==== DATASET EXCERPTS ====

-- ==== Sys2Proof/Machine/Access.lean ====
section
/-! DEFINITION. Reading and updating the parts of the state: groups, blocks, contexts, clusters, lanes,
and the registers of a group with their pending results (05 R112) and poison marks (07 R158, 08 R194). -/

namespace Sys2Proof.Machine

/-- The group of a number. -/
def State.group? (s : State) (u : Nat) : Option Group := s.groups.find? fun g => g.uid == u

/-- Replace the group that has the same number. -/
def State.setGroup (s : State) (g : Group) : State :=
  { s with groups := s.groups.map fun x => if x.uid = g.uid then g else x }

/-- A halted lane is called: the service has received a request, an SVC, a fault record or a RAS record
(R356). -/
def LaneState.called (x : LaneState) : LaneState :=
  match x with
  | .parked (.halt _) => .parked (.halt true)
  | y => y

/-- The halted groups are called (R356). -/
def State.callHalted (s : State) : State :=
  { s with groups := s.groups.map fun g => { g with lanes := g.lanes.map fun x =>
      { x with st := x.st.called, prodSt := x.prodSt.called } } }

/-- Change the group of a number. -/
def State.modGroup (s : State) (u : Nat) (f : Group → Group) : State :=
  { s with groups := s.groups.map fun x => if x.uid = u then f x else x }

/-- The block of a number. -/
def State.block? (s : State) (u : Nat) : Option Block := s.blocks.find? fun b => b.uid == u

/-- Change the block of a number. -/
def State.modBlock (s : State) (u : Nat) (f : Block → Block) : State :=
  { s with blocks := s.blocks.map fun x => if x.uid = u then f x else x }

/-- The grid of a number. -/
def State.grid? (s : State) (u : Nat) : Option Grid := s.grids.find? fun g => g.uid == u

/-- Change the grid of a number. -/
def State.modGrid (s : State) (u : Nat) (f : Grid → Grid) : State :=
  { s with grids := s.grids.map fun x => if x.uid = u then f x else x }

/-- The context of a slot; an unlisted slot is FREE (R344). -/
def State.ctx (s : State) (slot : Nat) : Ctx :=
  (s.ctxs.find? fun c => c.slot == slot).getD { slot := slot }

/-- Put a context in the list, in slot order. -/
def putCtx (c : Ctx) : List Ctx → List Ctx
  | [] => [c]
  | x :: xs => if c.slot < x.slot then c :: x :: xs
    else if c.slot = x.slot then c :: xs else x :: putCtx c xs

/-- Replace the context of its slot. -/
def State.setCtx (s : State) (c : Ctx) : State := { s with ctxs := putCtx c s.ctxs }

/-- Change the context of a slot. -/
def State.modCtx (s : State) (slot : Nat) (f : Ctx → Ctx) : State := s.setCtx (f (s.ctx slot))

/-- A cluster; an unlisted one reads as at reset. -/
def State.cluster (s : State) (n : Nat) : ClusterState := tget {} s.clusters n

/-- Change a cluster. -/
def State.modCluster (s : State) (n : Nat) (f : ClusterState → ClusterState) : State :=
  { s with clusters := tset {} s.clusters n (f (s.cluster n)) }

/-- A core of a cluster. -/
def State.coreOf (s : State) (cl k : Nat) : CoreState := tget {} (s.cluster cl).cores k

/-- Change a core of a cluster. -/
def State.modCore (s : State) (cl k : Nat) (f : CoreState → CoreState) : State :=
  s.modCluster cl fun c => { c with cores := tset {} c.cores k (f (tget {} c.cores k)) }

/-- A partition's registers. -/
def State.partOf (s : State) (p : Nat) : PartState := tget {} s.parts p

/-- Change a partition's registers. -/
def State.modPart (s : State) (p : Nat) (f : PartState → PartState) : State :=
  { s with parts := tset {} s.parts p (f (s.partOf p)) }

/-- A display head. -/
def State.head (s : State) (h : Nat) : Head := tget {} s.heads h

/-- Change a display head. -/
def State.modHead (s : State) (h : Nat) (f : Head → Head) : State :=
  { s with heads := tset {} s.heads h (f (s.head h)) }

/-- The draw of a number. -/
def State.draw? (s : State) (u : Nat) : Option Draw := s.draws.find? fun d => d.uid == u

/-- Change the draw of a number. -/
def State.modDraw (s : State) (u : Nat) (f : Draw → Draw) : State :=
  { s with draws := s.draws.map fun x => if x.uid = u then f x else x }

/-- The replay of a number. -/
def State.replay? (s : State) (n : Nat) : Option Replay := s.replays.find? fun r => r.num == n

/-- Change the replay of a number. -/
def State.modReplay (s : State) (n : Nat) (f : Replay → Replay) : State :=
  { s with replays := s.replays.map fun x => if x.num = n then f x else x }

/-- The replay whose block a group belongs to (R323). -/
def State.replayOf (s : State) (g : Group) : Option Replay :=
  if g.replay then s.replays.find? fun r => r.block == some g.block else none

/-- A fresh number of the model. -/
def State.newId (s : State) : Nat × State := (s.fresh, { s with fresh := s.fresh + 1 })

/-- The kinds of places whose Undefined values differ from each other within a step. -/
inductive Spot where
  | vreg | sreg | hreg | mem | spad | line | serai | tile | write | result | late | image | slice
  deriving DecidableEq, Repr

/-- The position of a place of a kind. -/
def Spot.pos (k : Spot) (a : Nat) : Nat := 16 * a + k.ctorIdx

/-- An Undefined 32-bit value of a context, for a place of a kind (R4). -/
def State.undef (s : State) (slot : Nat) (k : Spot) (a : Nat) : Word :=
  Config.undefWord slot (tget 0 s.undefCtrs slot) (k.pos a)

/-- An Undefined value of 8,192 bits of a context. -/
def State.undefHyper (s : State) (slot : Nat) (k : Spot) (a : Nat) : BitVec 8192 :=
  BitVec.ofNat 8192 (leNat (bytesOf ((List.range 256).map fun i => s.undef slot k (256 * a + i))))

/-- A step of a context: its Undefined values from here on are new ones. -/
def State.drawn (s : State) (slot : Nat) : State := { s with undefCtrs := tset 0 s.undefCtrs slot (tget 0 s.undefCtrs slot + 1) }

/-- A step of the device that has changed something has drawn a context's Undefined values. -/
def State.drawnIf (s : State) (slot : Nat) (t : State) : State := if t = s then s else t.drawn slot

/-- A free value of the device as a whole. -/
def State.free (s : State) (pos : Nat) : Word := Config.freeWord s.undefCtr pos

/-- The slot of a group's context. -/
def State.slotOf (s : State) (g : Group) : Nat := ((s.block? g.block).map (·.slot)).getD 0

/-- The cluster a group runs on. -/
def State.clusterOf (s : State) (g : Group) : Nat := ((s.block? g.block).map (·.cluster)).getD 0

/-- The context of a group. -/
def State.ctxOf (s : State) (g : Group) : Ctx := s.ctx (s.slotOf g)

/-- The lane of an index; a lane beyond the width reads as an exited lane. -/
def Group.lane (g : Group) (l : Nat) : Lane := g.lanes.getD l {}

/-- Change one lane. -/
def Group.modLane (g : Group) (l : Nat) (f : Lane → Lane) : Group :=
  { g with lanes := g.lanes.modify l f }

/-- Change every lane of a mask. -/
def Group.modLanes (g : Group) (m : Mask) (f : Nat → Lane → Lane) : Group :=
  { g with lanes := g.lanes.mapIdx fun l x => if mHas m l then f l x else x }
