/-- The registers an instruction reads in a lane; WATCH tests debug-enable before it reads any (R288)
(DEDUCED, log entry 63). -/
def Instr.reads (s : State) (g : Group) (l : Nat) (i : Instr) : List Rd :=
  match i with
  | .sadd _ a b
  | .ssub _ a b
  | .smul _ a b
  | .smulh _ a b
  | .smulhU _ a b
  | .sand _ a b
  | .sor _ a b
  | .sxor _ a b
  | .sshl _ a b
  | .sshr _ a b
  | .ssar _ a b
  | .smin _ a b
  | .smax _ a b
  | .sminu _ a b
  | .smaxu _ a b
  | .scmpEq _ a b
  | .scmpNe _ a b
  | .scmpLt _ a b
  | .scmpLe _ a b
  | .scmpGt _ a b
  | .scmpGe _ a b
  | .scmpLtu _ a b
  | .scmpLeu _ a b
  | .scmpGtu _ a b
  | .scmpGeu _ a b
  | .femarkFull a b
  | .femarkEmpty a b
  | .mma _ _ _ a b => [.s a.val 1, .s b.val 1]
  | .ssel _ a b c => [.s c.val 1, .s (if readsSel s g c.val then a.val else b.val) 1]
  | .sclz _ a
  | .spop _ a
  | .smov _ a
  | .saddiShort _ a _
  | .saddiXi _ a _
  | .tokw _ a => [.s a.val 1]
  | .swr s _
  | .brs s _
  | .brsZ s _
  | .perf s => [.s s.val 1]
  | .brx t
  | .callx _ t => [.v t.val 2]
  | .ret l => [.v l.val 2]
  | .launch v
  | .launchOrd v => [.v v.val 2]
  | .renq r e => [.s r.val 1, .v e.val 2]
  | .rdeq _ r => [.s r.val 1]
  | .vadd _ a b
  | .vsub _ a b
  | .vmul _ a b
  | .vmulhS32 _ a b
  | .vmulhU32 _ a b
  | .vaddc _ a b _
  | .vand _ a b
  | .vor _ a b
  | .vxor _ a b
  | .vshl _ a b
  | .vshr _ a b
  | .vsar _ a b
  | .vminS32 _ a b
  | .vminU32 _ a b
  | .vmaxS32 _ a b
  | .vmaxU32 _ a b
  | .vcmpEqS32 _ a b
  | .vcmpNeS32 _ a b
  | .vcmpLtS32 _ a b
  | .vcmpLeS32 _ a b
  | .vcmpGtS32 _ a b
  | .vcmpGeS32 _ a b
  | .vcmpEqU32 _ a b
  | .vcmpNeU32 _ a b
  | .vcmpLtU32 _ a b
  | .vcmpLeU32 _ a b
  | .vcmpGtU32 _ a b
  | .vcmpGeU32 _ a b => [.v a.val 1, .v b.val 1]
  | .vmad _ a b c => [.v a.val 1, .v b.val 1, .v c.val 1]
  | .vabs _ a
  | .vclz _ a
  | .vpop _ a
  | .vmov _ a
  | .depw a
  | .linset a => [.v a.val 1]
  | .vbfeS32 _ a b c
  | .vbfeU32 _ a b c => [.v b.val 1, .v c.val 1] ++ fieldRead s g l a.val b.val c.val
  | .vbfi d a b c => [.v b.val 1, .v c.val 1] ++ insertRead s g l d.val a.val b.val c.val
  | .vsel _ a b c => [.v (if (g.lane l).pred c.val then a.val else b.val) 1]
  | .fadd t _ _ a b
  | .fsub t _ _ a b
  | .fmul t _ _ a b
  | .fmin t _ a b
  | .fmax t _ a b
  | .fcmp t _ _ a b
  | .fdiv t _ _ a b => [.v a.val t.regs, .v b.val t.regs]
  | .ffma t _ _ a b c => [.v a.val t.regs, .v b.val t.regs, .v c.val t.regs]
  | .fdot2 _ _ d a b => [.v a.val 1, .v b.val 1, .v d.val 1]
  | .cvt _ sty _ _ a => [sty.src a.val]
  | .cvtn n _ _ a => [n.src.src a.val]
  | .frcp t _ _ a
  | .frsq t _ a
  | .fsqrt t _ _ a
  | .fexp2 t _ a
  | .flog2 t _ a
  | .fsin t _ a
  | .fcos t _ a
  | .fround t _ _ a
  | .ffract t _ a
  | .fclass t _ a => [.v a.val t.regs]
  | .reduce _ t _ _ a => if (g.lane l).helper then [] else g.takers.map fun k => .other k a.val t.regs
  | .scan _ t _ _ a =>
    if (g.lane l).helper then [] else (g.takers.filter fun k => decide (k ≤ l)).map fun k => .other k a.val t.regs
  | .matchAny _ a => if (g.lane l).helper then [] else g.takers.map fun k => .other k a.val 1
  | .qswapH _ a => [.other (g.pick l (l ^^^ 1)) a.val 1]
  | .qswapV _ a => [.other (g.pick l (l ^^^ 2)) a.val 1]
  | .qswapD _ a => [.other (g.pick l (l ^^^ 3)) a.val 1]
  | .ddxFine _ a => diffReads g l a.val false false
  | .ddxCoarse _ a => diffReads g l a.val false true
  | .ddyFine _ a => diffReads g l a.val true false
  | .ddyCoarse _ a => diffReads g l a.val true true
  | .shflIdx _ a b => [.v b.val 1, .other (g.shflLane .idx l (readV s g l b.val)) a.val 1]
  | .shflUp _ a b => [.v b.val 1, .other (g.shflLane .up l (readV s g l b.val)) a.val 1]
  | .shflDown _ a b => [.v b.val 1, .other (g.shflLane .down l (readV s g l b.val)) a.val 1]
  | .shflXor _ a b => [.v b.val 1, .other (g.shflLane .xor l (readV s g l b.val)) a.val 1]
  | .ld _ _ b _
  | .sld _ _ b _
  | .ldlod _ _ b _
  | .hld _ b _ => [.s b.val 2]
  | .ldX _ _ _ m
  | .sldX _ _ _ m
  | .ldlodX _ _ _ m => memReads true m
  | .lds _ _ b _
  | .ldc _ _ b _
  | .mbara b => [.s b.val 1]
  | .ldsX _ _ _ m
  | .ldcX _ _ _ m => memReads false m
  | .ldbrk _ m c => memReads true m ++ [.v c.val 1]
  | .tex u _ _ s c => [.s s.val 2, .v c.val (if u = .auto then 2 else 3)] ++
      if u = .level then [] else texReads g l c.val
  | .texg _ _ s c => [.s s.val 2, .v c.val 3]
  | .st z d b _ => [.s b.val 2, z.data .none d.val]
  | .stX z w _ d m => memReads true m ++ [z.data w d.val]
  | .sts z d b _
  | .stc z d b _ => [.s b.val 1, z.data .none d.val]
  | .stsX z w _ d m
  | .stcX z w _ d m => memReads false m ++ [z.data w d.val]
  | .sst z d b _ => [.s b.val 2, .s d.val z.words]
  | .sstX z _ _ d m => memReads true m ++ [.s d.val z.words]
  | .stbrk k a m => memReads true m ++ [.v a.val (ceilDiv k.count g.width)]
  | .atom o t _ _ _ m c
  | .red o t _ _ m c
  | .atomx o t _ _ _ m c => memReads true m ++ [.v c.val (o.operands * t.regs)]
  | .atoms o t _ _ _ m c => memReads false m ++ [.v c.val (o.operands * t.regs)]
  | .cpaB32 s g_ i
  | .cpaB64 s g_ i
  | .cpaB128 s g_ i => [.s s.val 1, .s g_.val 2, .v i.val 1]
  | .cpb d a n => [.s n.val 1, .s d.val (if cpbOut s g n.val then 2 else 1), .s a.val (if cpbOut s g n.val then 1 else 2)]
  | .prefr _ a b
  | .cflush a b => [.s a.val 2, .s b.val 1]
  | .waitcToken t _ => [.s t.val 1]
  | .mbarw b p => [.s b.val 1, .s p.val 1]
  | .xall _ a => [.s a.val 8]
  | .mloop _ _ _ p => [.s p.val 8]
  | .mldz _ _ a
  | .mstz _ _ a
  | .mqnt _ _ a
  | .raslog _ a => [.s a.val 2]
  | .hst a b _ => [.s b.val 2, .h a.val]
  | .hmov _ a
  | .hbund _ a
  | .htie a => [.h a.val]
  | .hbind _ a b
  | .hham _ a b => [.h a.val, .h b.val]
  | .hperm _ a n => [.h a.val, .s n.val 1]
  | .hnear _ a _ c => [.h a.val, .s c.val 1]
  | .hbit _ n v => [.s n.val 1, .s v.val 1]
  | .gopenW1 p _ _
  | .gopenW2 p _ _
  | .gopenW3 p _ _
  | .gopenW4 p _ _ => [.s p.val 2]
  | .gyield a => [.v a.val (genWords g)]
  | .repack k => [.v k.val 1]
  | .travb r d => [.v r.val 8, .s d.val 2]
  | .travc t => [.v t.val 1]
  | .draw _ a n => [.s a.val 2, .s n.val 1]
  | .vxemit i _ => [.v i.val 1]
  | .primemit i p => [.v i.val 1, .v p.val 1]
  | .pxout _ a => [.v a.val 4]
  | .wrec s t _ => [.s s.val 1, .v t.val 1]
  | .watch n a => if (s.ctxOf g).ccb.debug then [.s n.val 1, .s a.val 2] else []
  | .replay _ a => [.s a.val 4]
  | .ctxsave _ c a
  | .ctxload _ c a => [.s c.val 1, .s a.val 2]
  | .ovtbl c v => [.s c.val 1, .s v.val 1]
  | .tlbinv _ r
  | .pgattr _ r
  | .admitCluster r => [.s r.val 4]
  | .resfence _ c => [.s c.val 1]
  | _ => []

====

**YOUR TASK:**
Of the entries above, repeat exactly the lines between the line with "[.s d.val z.words]" and the line with "1, .s p.val 1]", inclusive, and no others.

**WRITTEN SOLUTION:**
  | .sstX z _ _ d m => memReads true m ++ [.s d.val z.words]
  | .stbrk k a m => memReads true m ++ [.v a.val (ceilDiv k.count g.width)]
  | .atom o t _ _ _ m c
  | .red o t _ _ m c
  | .atomx o t _ _ _ m c => memReads true m ++ [.v c.val (o.operands * t.regs)]
  | .atoms o t _ _ _ m c => memReads false m ++ [.v c.val (o.operands * t.regs)]
  | .cpaB32 s g_ i
  | .cpaB64 s g_ i
  | .cpaB128 s g_ i => [.s s.val 1, .s g_.val 2, .v i.val 1]
  | .cpb d a n => [.s n.val 1, .s d.val (if cpbOut s g n.val then 2 else 1), .s a.val (if cpbOut s g n.val then 1 else 2)]
  | .prefr _ a b
  | .cflush a b => [.s a.val 2, .s b.val 1]
  | .waitcToken t _ => [.s t.val 1]
  | .mbarw b p => [.s b.val 1, .s p.val 1]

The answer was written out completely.